-- ==== Sys2Proof/Laws/Memory.lean ====
section
/-! SUPPORT. Every operation that writes device memory, its sidebands or host memory keeps them in canonical
form, and what each of them leaves alone. -/

namespace Sys2Proof.Machine

/-- `MemOk` looks at three fields only. -/
theorem memOk_of_eq {s t : State} (h : MemOk s) (h1 : t.hbm = s.hbm) (h2 : t.host = s.host) (h3 : t.sbs = s.sbs) :
    MemOk t := by
  unfold MemOk; rw [h1, h2, h3]; exact h

/-- A fold of writes keeps a property that each write keeps. -/
theorem foldl_keeps {α β : Type} {P : β → Prop} (f : β → α → β) (hf : ∀ b a, P b → P (f b a)) (xs : List α) (b : β)
    (h : P b) : P (xs.foldl f b) :=
  List.foldlRecOn xs f h (fun c hc a _ => hf c a hc)

theorem memOk_logReplay {s : State} (rid : Option Nat) (pa : Nat) (h : MemOk s) : MemOk (logReplay s rid pa) := by
  rw [logReplay_eq]; exact memOk_of_eq h rfl rfl rfl

theorem memOk_markDirty {s : State} (vf pa : Nat) (h : MemOk s) : MemOk (markDirty s vf pa) := by
  unfold markDirty; split
  · exact h
  · split
    · split
      · exact h
      · exact ⟨wf_writeNat _ _ _ h.1, h.2.1, h.2.2⟩
    · exact h

theorem memOk_writeWithin {s : State} (rid : Option Nat) (vf : Nat) (enc : Bool) (pa : Nat) (bs : List Byte)
    (h : MemOk s) : MemOk (writeWithin s rid vf enc pa bs) := by
  have k := memOk_markDirty vf pa (memOk_logReplay rid pa h)
  unfold writeWithin; dsimp only; split
  · exact ⟨wf_writeNat _ _ _ k.1, k.2.1, k.2.2⟩
  · exact ⟨wf_writeBytes _ _ k.1, k.2.1, k.2.2⟩

theorem memOk_writeLine {s : State} (rid : Option Nat) (vf : Nat) (enc : Bool) (pa : Nat) (l : Line) (h : MemOk s) :
    MemOk (writeLine s rid vf enc pa l) := by
  have k := memOk_markDirty vf pa (memOk_logReplay rid pa h)
  exact ⟨wf_writeNat _ _ _ k.1, k.2.1, canonical_set _ _ k.2.2⟩

theorem memOk_cacheWalk {s : State} (vf la : Nat) (h : MemOk s) : MemOk (cacheWalk s vf la) := by
  rw [cacheWalk_eq]; exact memOk_of_eq h rfl rfl rfl

theorem memOk_postPage {s : State} (up : Bool) (vf la entry : Nat) (ctxid : BitVec 32) (kind dir : BitVec 8)
    (h : MemOk s) : MemOk (postPage s up vf la entry ctxid kind dir) := by
  unfold postPage; split
  · exact h
  · dsimp only; split
    · rename_i v hv hc
      have k := memOk_markDirty vf entry
        (s := { s with hbm := writeNat s.hbm entry 8 (readNat s.hbm entry 8 + 2 ^ 60) })
        ⟨wf_writeNat _ _ _ h.1, h.2.1, h.2.2⟩
      exact ⟨k.1, wf_writeNat _ _ _ k.2.1, k.2.2⟩
    · exact h

theorem memOk_setSideband {s : State} (vf la : Nat) (sb : Sb) (h : MemOk s) : MemOk (setSideband s vf la sb) := by
  have k := memOk_cacheWalk vf la h
  unfold setSideband; dsimp only; split
  · exact memOk_markDirty _ _ ⟨k.1, k.2.1, canonical_set _ _ k.2.2⟩
  · exact k

theorem memOk_poisonLine {s : State} (line : Nat) (h : MemOk s) : MemOk (poisonLine s line) :=
  ⟨h.1, h.2.1, canonical_set _ _ h.2.2⟩

theorem memOk_zeroSlices {s : State} (rs : List (Nat × Nat)) (h : MemOk s) : MemOk (zeroSlices s rs) :=
  ⟨canonical_filter _ h.1, h.2.1, canonical_filter _ h.2.2⟩

theorem memOk_restoreSidebands {s : State} (frame block : Nat) (h : MemOk s) :
    MemOk (restoreSidebands s frame block) := by
  unfold restoreSidebands
  generalize List.range 1024 = xs
  exact ⟨h.1, h.2.1, foldl_keeps (P := Canonical rawSb) _ (fun _ _ hb => canonical_set _ _ hb) xs _ h.2.2⟩

theorem memOk_saveSidebands {s : State} (frame block : Nat) (h : MemOk s) :
    MemOk (saveSidebands s frame block) := by
  unfold saveSidebands
  generalize List.range 1024 = xs
  refine ⟨h.1, ?_, h.2.2⟩
  dsimp only
  exact foldl_keeps (P := Memory.wf) _ (fun _ _ hb => wf_writeNat _ _ _ hb) xs _ h.2.1

theorem memOk_swapWords {s : State} (frame first dst n : Nat) (h : MemOk s) :
    MemOk (swapWords frame first dst n s) := by
  induction n with
  | zero => exact h
  | succ n ih => exact ⟨wf_writeNat _ _ _ ih.1, wf_writeNat _ _ _ ih.2.1, ih.2.2⟩

theorem memOk_restoreLog {s : State} (vf : Nat) (log : Store Line) (h : MemOk s) : MemOk (restoreLog s vf log) :=
  foldl_keeps (P := MemOk) _
    (fun b p hb => memOk_markDirty _ _
      (s := { b with hbm := writeNat b.hbm (64 * p.1) 64 p.2.data.toNat, sbs := set rawSb b.sbs p.1 p.2.sb })
      ⟨wf_writeNat _ _ _ hb.1, hb.2.1, canonical_set _ _ hb.2.2⟩) log s h

theorem memOk_hostBytes {s : State} (vf addr : Nat) (bs : List Byte) (h : MemOk s) :
    MemOk (hostBytes s vf addr bs) := by
  unfold hostBytes; dsimp only
  generalize List.range (if bs.length = 0 then 0 else (addr + bs.length - 1) / 64 - addr / 64 + 1) = xs
  refine (fun k : MemOk _ => ⟨wf_writeBytes _ _ k.1, k.2.1, k.2.2⟩) (foldl_keeps (P := MemOk) _ (fun b a hb => ?_) xs s h)
  have := memOk_markDirty vf (64 * (addr / 64 + a)) hb
  refine ⟨this.1, this.2.1, ?_⟩
  dsimp only
  exact canonical_set _ _ this.2.2

/-- What becomes of the reset state's memories: nothing is listed. -/
theorem memOk_reset : MemOk State.reset := ⟨canonical_nil _, canonical_nil _, canonical_nil _⟩

theorem memOk_packageReset {s : State} (h : MemOk s) : MemOk (packageReset s) :=
  ⟨canonical_nil _, h.2.1, canonical_nil _⟩

/-! ## What memory operations leave alone -/

@[simp] theorem writeWithin_sbs (s : State) (rid : Option Nat) (vf : Nat) (enc : Bool) (pa : Nat) (bs : List Byte) :
    (writeWithin s rid vf enc pa bs).sbs = s.sbs := by
  unfold writeWithin; dsimp only; split <;> (simp only; rw [markDirty_eq, logReplay_eq])

@[simp] theorem writeWithin_rings (s : State) (rid : Option Nat) (vf : Nat) (enc : Bool) (pa : Nat) (bs : List Byte) :
    (writeWithin s rid vf enc pa bs).rings = s.rings := by
  unfold writeWithin; dsimp only; split <;> (simp only; rw [markDirty_eq, logReplay_eq])

@[simp] theorem writeLine_rings (s : State) (rid : Option Nat) (vf : Nat) (enc : Bool) (pa : Nat) (l : Line) :
    (writeLine s rid vf enc pa l).rings = s.rings := by
  unfold writeLine; dsimp only; rw [markDirty_eq, logReplay_eq]

end Sys2Proof.Machine
end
::::
> _Required action_
Transcribe the whole listing with every word preserved.

> _Exercise output_
-- ==== Sys2Proof/Laws/Memory.lean ====
section
/-! SUPPORT. Every operation that writes device memory, its sidebands or host memory keeps them in canonical
form, and what each of them leaves alone. -/

namespace Sys2Proof.Machine

/-- `MemOk` looks at three fields only. -/
theorem memOk_of_eq {s t : State} (h : MemOk s) (h1 : t.hbm = s.hbm) (h2 : t.host = s.host) (h3 : t.sbs = s.sbs) :
    MemOk t := by
  unfold MemOk; rw [h1, h2, h3]; exact h

/-- A fold of writes keeps a property that each write keeps. -/
theorem foldl_keeps {α β : Type} {P : β → Prop} (f : β → α → β) (hf : ∀ b a, P b → P (f b a)) (xs : List α) (b : β)
    (h : P b) : P (xs.foldl f b) :=
  List.foldlRecOn xs f h (fun c hc a _ => hf c a hc)

theorem memOk_logReplay {s : State} (rid : Option Nat) (pa : Nat) (h : MemOk s) : MemOk (logReplay s rid pa) := by
  rw [logReplay_eq]; exact memOk_of_eq h rfl rfl rfl

theorem memOk_markDirty {s : State} (vf pa : Nat) (h : MemOk s) : MemOk (markDirty s vf pa) := by
  unfold markDirty; split
  · exact h
  · split
    · split
      · exact h
      · exact ⟨wf_writeNat _ _ _ h.1, h.2.1, h.2.2⟩
    · exact h

theorem memOk_writeWithin {s : State} (rid : Option Nat) (vf : Nat) (enc : Bool) (pa : Nat) (bs : List Byte)
    (h : MemOk s) : MemOk (writeWithin s rid vf enc pa bs) := by
  have k := memOk_markDirty vf pa (memOk_logReplay rid pa h)
  unfold writeWithin; dsimp only; split
  · exact ⟨wf_writeNat _ _ _ k.1, k.2.1, k.2.2⟩
  · exact ⟨wf_writeBytes _ _ k.1, k.2.1, k.2.2⟩

theorem memOk_writeLine {s : State} (rid : Option Nat) (vf : Nat) (enc : Bool) (pa : Nat) (l : Line) (h : MemOk s) :
    MemOk (writeLine s rid vf enc pa l) := by
  have k := memOk_markDirty vf pa (memOk_logReplay rid pa h)
  exact ⟨wf_writeNat _ _ _ k.1, k.2.1, canonical_set _ _ k.2.2⟩

theorem memOk_cacheWalk {s : State} (vf la : Nat) (h : MemOk s) : MemOk (cacheWalk s vf la) := by
  rw [cacheWalk_eq]; exact memOk_of_eq h rfl rfl rfl

theorem memOk_postPage {s : State} (up : Bool) (vf la entry : Nat) (ctxid : BitVec 32) (kind dir : BitVec 8)
    (h : MemOk s) : MemOk (postPage s up vf la entry ctxid kind dir) := by
  unfold postPage; split
  · exact h
  · dsimp only; split
    · rename_i v hv hc
      have k := memOk_markDirty vf entry
        (s := { s with hbm := writeNat s.hbm entry 8 (readNat s.hbm entry 8 + 2 ^ 60) })
        ⟨wf_writeNat _ _ _ h.1, h.2.1, h.2.2⟩
      exact ⟨k.1, wf_writeNat _ _ _ k.2.1, k.2.2⟩
    · exact h

theorem memOk_setSideband {s : State} (vf la : Nat) (sb : Sb) (h : MemOk s) : MemOk (setSideband s vf la sb) := by
  have k := memOk_cacheWalk vf la h
  unfold setSideband; dsimp only; split
  · exact memOk_markDirty _ _ ⟨k.1, k.2.1, canonical_set _ _ k.2.2⟩
  · exact k

theorem memOk_poisonLine {s : State} (line : Nat) (h : MemOk s) : MemOk (poisonLine s line) :=
  ⟨h.1, h.2.1, canonical_set _ _ h.2.2⟩

theorem memOk_zeroSlices {s : State} (rs : List (Nat × Nat)) (h : MemOk s) : MemOk (zeroSlices s rs) :=
  ⟨canonical_filter _ h.1, h.2.1, canonical_filter _ h.2.2⟩

theorem memOk_restoreSidebands {s : State} (frame block : Nat) (h : MemOk s) :
    MemOk (restoreSidebands s frame block) := by
  unfold restoreSidebands
  generalize List.range 1024 = xs
  exact ⟨h.1, h.2.1, foldl_keeps (P := Canonical rawSb) _ (fun _ _ hb => canonical_set _ _ hb) xs _ h.2.2⟩

theorem memOk_saveSidebands {s : State} (frame block : Nat) (h : MemOk s) :
    MemOk (saveSidebands s frame block) := by
  unfold saveSidebands
  generalize List.range 1024 = xs
  refine ⟨h.1, ?_, h.2.2⟩
  dsimp only
  exact foldl_keeps (P := Memory.wf) _ (fun _ _ hb => wf_writeNat _ _ _ hb) xs _ h.2.1

theorem memOk_swapWords {s : State} (frame first dst n : Nat) (h : MemOk s) :
    MemOk (swapWords frame first dst n s) := by
  induction n with
  | zero => exact h
  | succ n ih => exact ⟨wf_writeNat _ _ _ ih.1, wf_writeNat _ _ _ ih.2.1, ih.2.2⟩

theorem memOk_restoreLog {s : State} (vf : Nat) (log : Store Line) (h : MemOk s) : MemOk (restoreLog s vf log) :=
  foldl_keeps (P := MemOk) _
    (fun b p hb => memOk_markDirty _ _
      (s := { b with hbm := writeNat b.hbm (64 * p.1) 64 p.2.data.toNat, sbs := set rawSb b.sbs p.1 p.2.sb })
      ⟨wf_writeNat _ _ _ hb.1, hb.2.1, canonical_set _ _ hb.2.2⟩) log s h

theorem memOk_hostBytes {s : State} (vf addr : Nat) (bs : List Byte) (h : MemOk s) :
    MemOk (hostBytes s vf addr bs) := by
  unfold hostBytes; dsimp only
  generalize List.range (if bs.length = 0 then 0 else (addr + bs.length - 1) / 64 - addr / 64 + 1) = xs
  refine (fun k : MemOk _ => ⟨wf_writeBytes _ _ k.1, k.2.1, k.2.2⟩) (foldl_keeps (P := MemOk) _ (fun b a hb => ?_) xs s h)
  have := memOk_markDirty vf (64 * (addr / 64 + a)) hb
  refine ⟨this.1, this.2.1, ?_⟩
  dsimp only
  exact canonical_set _ _ this.2.2

/-- What becomes of the reset state's memories: nothing is listed. -/
theorem memOk_reset : MemOk State.reset := ⟨canonical_nil _, canonical_nil _, canonical_nil _⟩

theorem memOk_packageReset {s : State} (h : MemOk s) : MemOk (packageReset s) :=
  ⟨canonical_nil _, h.2.1, canonical_nil _⟩

/-! ## What memory operations leave alone -/

@[simp] theorem writeWithin_sbs (s : State) (rid : Option Nat) (vf : Nat) (enc : Bool) (pa : Nat) (bs : List Byte) :
    (writeWithin s rid vf enc pa bs).sbs = s.sbs := by
  unfold writeWithin; dsimp only; split <;> (simp only; rw [markDirty_eq, logReplay_eq])

@[simp] theorem writeWithin_rings (s : State) (rid : Option Nat) (vf : Nat) (enc : Bool) (pa : Nat) (bs : List Byte) :
    (writeWithin s rid vf enc pa bs).rings = s.rings := by
  unfold writeWithin; dsimp only; split <;> (simp only; rw [markDirty_eq, logReplay_eq])

@[simp] theorem writeLine_rings (s : State) (rid : Option Nat) (vf : Nat) (enc : Bool) (pa : Nat) (l : Line) :
    (writeLine s rid vf enc pa l).rings = s.rings := by
  unfold writeLine; dsimp only; rw [markDirty_eq, logReplay_eq]

end Sys2Proof.Machine
end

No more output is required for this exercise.